[comp.graphics] making Hoops fast

carl (Carl Bass) (12/20/90)

From: hart@blackjack.dt.navy.mil (Michael Hart)
>> My question is:  Is this a good idea?  What is PHIGS?  (I 
>> believe it to be a graphics library that has been ported to
>> several different hardware families.  So flame me if I'm wrong :-)

>Good idea? Yes. Better than a proprietary interface? Yes.  Better than
>HOOPS? Probably depends on you portability vs. performance priorities.
>Although portability is a key goal of PHIGS there are many allowable
>differences between implementations, especially in initialization.  I've
>heard a lot of good things about HOOPS but it is hard to believe that
>Ithica can write code to drive the high end graphics devices as well
>the vendors.  If you are more focused on affordable graphics systems
>then Ithica could do a better job - since vendors tend to get carried
>away with the high end to the detriment of other graphics systems.
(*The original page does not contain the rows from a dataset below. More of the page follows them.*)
/-- R239: a stall holds the address, sets V to 0 and P to its position, sets STALL, clears HOMED and drops the
follow-on. R240, R242, R247: chatter, a trip outside homing and a coil fault set SWITCH, LIMIT and COIL, make the
emergency stop of R236 and raise offsets 3, 4 and 7. R240: the chatter of the magazine's switches sets CHAT_D or CHAT_C;
that it raises 24 or 25 is log entry 10's. -/
def Obligations.AxisFaults : Prop :=
  ∀ (s : State) (a : Fin 9), s.part.hasAxis a = true →
    let x := vget s.axis a
    let m := s.fld (AXa_STAT_RES_M a)
    let mode := s.fld (AXa_CTL_SMODE a)
    let faults (t : State) : List Nat := [t.fld (AXa_FAULT_STALL a), t.fld (AXa_FAULT_SWITCH a),
      t.fld (AXa_FAULT_LIMIT a), t.fld (AXa_FAULT_HOMEFAIL a), t.fld (AXa_FAULT_COIL a)]
    let stops (t : State) (n k : Nat) : Prop := faults t = (faults s).set n 1 ∧ t.fld (AXa_STAT_FAULT a) = 1 ∧
      (vget t.axis a).emerg = true ∧ (vget t.axis a).v = x.v ∧ t.raised (1216 + 8 * a.val + k) = true
    (s.on (AXa_FAULT_STALL a) = false → (s.on (AXa_CTL_HMODE a) = false ∨ x.homeStep ≠ 1) →
      (mode = 2 ∨ mode = 1 ∧ a.val < 4) → Does (.axisStall a) s (fun t => faults t = (faults s).set 0 1 ∧
        t.fld (AXa_STAT_FAULT a) = 1 ∧ t.fld (AXa_STAT_HOMED a) = 0 ∧ t.fld (AXa_STAT_MOVING a) = 0 ∧
        (vget t.axis a).v = 0 ∧ (vget t.axis a).acc = 0 ∧ (vget t.axis a).follow = none ∧
        (vget t.axis a).addr = x.addr ∧ tableAddr (vget t.axis a).p 0 = tableAddr x.p m ∧
        t.fld (AXa_LOAD_CUR a) = s.fld (AXa_CUR_IHOLD a) ∧
        t.fld (AXa_CNT_STALLS a) = min (s.fld (AXa_CNT_STALLS a) + 1) 255 ∧
        t.raised (1216 + 8 * a.val + 2) = true)) ∧
    (mode = 0 ∨ mode = 3 ∨ mode = 1 ∧ 4 ≤ a.val → exec (.axisStall a) s = .next s) ∧
    (∀ w : Fin 6, w.val = a.val → w.val < 4 → Does (.switchChatter w) s (fun t => stops t 1 3)) ∧
    Does (.switchChatter 4) s (fun t => t.fld MZ_SW_CHAT_D = 1 ∧ t.axis = s.axis ∧ t.raised 24 = true) ∧
    Does (.switchChatter 5) s (fun t => t.fld MZ_SW_CHAT_C = 1 ∧ t.axis = s.axis ∧ t.raised 25 = true) ∧
    (a.val < 4 → s.on (AXa_STAT_HOMING a) = false → Does (.limitTrip a) s (fun t => stops t 2 4 ∧
      t.fld (AXa_STAT_HOMED a) = 0)) ∧
    (4 ≤ a.val ∨ s.on (AXa_STAT_HOMING a) = true → exec (.limitTrip a) s = .next s) ∧
    Does (.coilFault a) s (fun t => stops t 4 7)

/-- R246, R248: an opening of the door clears DOOR and holds LDEN of every surface at 0, with source 24; while the lock
is driven it sets FORCED with source 26, and firmware writes RUN = 0 with STOPMODE = 1 on both spindles and HALT on AX8.
A closing, and a change of the clamp, set their bits and raise 24 and 25. -/
def Obligations.DoorAndClamp : Prop :=
  ∀ (s : State) (closed : Bool),
    (s.on MZ_SW_DOOR = true → Does .doorOpen s (fun t => t.fld MZ_SW_DOOR = 0 ∧ t.fld MZ_SW_DOOR_RAW = 0 ∧
      t.raised 24 = true ∧ (∀ u : Fin 4, s.part.hasSurf u = true → t.fld (SEs_LSAFE_LDEN u) = 0) ∧
      (s.on MZ_LOCK_LOCK = false → t.fld MZ_SW_FORCED = s.fld MZ_SW_FORCED) ∧
      (s.on MZ_LOCK_LOCK = true → t.fld MZ_SW_FORCED = 1 ∧ t.raised 26 = true ∧ t.fld (AXa_CTL_HALT 8) = 1 ∧
        ∀ n : Fin 2, s.part.hasSpin n = true → t.fld (SPn_CTL_STOPMODE n) = 1 ∧ t.fld (SPn_CTL_RUN n) = 0))) ∧
    (s.on MZ_SW_DOOR = false → Does .doorClosed s (fun t => t.fld MZ_SW_DOOR = 1 ∧ t.fld MZ_SW_DOOR_RAW = 1 ∧
      t.raised 24 = true ∧ Block.regsOnly [MZ_SW] s.toBlock t.toBlock)) ∧
    (s.on MZ_SW_CLAMP ≠ closed → Does (.clampChange closed) s (fun t => t.on MZ_SW_CLAMP = closed ∧
      t.on MZ_SW_CLAMP_RAW = closed ∧ t.raised 25 = true ∧ Block.regsOnly [MZ_SW] s.toBlock t.toBlock)) ∧
    (s.on MZ_SW_CLAMP = closed → exec (.clampChange closed) s = .next s)

/-! ### Host queues -/

/-- R253: EN with good admin registers makes pair 0 and sets RDY with source 199; a size of 0 or a base not 4 KiB aligned
sets CFS with 197. R252: a controller reset deletes every pair, discards unstarted commands, and raises 198, pending where MSI-X is off. R256: a
valid doorbell moves its pointer, an invalid one changes nothing but HQ_DBERR, once, and raises 192. R272: a failed
transfer ends its command with INTERNAL, a failed fetch freezes its SQ, a failed completion write sets CFS. R250: the
link's rate and width are shown, SLOW below 8.0 GT/s. -/
def Obligations.HostControl : Prop :=
  ∀ (s : State) (arb : Bool) (q : Fin 128) (v : Word) (c : Cmd) (addr : Nat) (sp : Fin 6) (w : BitVec 6) (pm : BitVec 2),
    let good : Prop := s.fld HQ_AQ_SIZE_ASQS ≠ 0 ∧ s.fld HQ_AQ_SIZE_ACQS ≠ 0 ∧ (s.rd HQ_ASQ_LO).toNat % 4096 = 0 ∧
      (s.rd HQ_ACQ_LO).toNat % 4096 = 0
    let sqs := s.fld (HQ_Pq_CFG_SQS q) + 1
    let cqs := s.fld (HQ_Pq_CFG_CQS q) + 1
    let okSq : Prop := s.takesDoorbell q = true ∧ v.toNat < sqs ∧
      s.sqDepth q ≤ (v.toNat + sqs - s.fld (HQ_Pq_SQ_HEAD q)) % sqs
    let okCq : Prop := s.takesDoorbell q = true ∧ v.toNat < cqs ∧
      (v.toNat + cqs - s.fld (HQ_Pq_CQ_HEAD q)) % cqs ≤ s.cqDepth q
    let bad (t : State) : Prop := t.rd (HQ_Pq_SQ q) = s.rd (HQ_Pq_SQ q) ∧ t.rd (HQ_Pq_CQ q) = s.rd (HQ_Pq_CQ q) ∧
      t.raised 192 = true ∧ t.fld HQ_DBERR_VALID = 1 ∧
      (s.on HQ_DBERR_VALID = true → t.rd HQ_DBERR = s.rd HQ_DBERR) ∧
      (s.on HQ_DBERR_VALID = false → t.fld HQ_DBERR_PAIR = q.val ∧ t.fld HQ_DBERR_VALUE = v.toNat % 4096)
    (s.on HQ_CTL_EN = false → s.on HQ_STAT_RDY = false → Does (.controllerEnable arb) s (fun t =>
      t.fld HQ_CTL_EN = 1 ∧ t.on HQ_CTL_ARBMODE = arb ∧
      (s.on HQ_STAT_CFS = false → s.hq.booted = true → s.hq.resetting = false →
        (good → t.fld HQ_STAT_RDY = 1 ∧ t.fld HQ_STAT_CFS = 0 ∧ t.pairOn 0 = true ∧
          t.fld (HQ_Pq_CFG_SQS 0) = s.fld HQ_AQ_SIZE_ASQS ∧ t.fld (HQ_Pq_CFG_CQS 0) = s.fld HQ_AQ_SIZE_ACQS ∧
          t.fld (HQ_Pq_CQ_PHASE 0) = 1 ∧ t.rd (HQ_Pq_SQ 0) = 0 ∧ t.raised 199 = true) ∧
        (¬ good → t.fld HQ_STAT_RDY = 0 ∧ t.fld HQ_STAT_CFS = 1 ∧ t.raised 197 = true)))) ∧
    (s.on HQ_CTL_EN = true ∨ s.on HQ_STAT_RDY = true → exec (.controllerEnable arb) s = .next s) ∧
    (s.on HQ_CTL_EN = false → exec (.controllerReset .enCleared) s = .next s) ∧
    (∀ cause, (cause = .enCleared → s.on HQ_CTL_EN = true) → Does (.controllerReset cause) s (fun t =>
      t.fld HQ_CTL_EN = 0 ∧ t.fld HQ_STAT_CFS = 0 ∧ (s.irq.msixEn = false → t.raised 198 = true) ∧ (∀ k, t.pairOn k = false) ∧
      (∀ x ∈ t.hq.cmds, x.started = true ∧ x.discard = true) ∧ t.hq.async = [] ∧
      (cause ≠ .enCleared → t.hq.bme = false ∧ t.irq.msixEn = false) ∧
      (cause = .perst → t.fld HQ_LINK_SPEED = 0) ∧ (cause ≠ .perst → t.rd HQ_LINK = s.rd HQ_LINK) ∧
      t.spin = s.spin ∧ t.servo = s.servo ∧ t.wp = s.wp)) ∧
    (okSq → Does (.sqTailDoorbell q v) s (fun t => t.fld (HQ_Pq_SQ_TAIL q) = v.toNat ∧
      Block.regsOnly [HQ_Pq_SQ q] s.toBlock t.toBlock ∧ t.hq = s.hq)) ∧
    (¬ okSq → Does (.sqTailDoorbell q v) s bad) ∧
    (okCq → Does (.cqHeadDoorbell q v) s (fun t => t.fld (HQ_Pq_CQ_HEAD q) = v.toNat ∧
      Block.regsOnly [HQ_Pq_CQ q] s.toBlock t.toBlock ∧ t.hq = s.hq ∧
      (t.cqDepth q = 0 → t.raised (64 + q.val) = false))) ∧
    (¬ okCq → Does (.cqHeadDoorbell q v) s bad) ∧
    (s.cmd c.tag = some c → c.started = true → c.fin = none → Does (.hostDmaFailure (.data c.tag addr)) s (fun t =>
      t.cmd c.tag = some { c with fin := some { Finish.of 0x7F 0x38 0 with haddr := some addr } } ∧
      t.regs = s.regs)) ∧
    (s.pairOn q = true → q ≠ 0 → s.fld HQ_ELOG_CNT_COUNT < 2 ^ 32 - 1 → Does (.hostDmaFailure (.fetch q addr)) s (fun t =>
      t.onBit (HQ_FROZEN_k_FROZEN (q.val / 32)) (q.val % 32) = true ∧ t.raised 196 = true ∧ t.raised 195 = true ∧
      t.fld HQ_ELOG_CNT_COUNT = s.fld HQ_ELOG_CNT_COUNT + 1 ∧
      ∀ x ∈ t.hq.cmds, x.pair = q.val → x.started = true)) ∧
    Does (.hostDmaFailure .completion) s (fun t => t.fld HQ_STAT_CFS = 1 ∧ t.raised 197 = true ∧ t.hq = s.hq) ∧
    Does (.pcieLinkChange sp w pm) s (fun t => t.fld HQ_LINK_SPEED = sp.val ∧
      t.fld HQ_LINK_WIDTH = (if sp = 0 then 0 else w.toNat) ∧ t.fld HQ_LINK_PMSTATE = pm.toNat ∧
      t.on HQ_LINK_SLOW = decide (sp = 1 ∨ sp = 2) ∧ Block.regsOnly [HQ_LINK] s.toBlock t.toBlock ∧
      (s.fld HQ_LINK_SPEED ≠ 0 → sp = 0 → t.raised 193 = true) ∧
      (sp ≠ 0 → s.fld HQ_LINK_SPEED ≠ sp.val ∨ s.fld HQ_LINK_WIDTH ≠ w.toNat → t.raised 194 = true))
. . . sections deleted . . .

>-Jan "YON" Hardenbergh       jch@stardent.com            (508)-287-0100
>Stardent Computer, 6 N.E. Tech Center, 521 Virginia Rd, Concord, MA 01742

As one of the unidentified co-conspirators, I feel obliged to respond. One of 
the great misunderstandings about portable, device-independent graphics
libraries is that they are inherently slow. While I would be the first to 
agree that many graphics packages in the past sacrificed performance in 
order to achieve portability, my experience suggests that this does not 
have to be so.

Consider HOOPS running on an SGI workstation. Using the exagerratedly simple
cases that people often use to benchmark graphics (for example, the number 
of short random 3D lines that can be drawn in a second), HOOPS runs at about 
96% (a colleague attributes the remaining 4% to "heat") of the speed of the GL 
version of the same program. 

Although this has taken a large amount of work on our part, when you
look closely it is not very mysterious. Whether we are talking about HOOPS
driving GL, an application driving GL or a GL display list ( I have heard
rumors that the implementation of GL objects may change), there is a collection
of graphics data, primitives and attributes, that must be walked by the CPU 
and fed to the graphics pipeline. In any piece of software the efficiency
of this small portion of code (often a very tight loop) can be easily 
optimized and none of the three choices have a built-in advantage.The 
trick is mainly in being able to isolate a small portion of code that 
can be optimized on the particular machine. 

Having lauded HOOPS' abilities, let me point out that the shape of the 
segment hierarchy, the number of primitives per segment and the size of 
the tree influences (sometimes in not so obvious ways) the overall performance.

What is often sacrificed in using a package like HOOPS is the ability to have 
ultimate and exact control (similarly, it's very hard to precisely control the 
code your compiler generates). But it's possible for HOOPS to drive graphics 
hardware at close to its maximum speed, it just takes a lot of work on our part.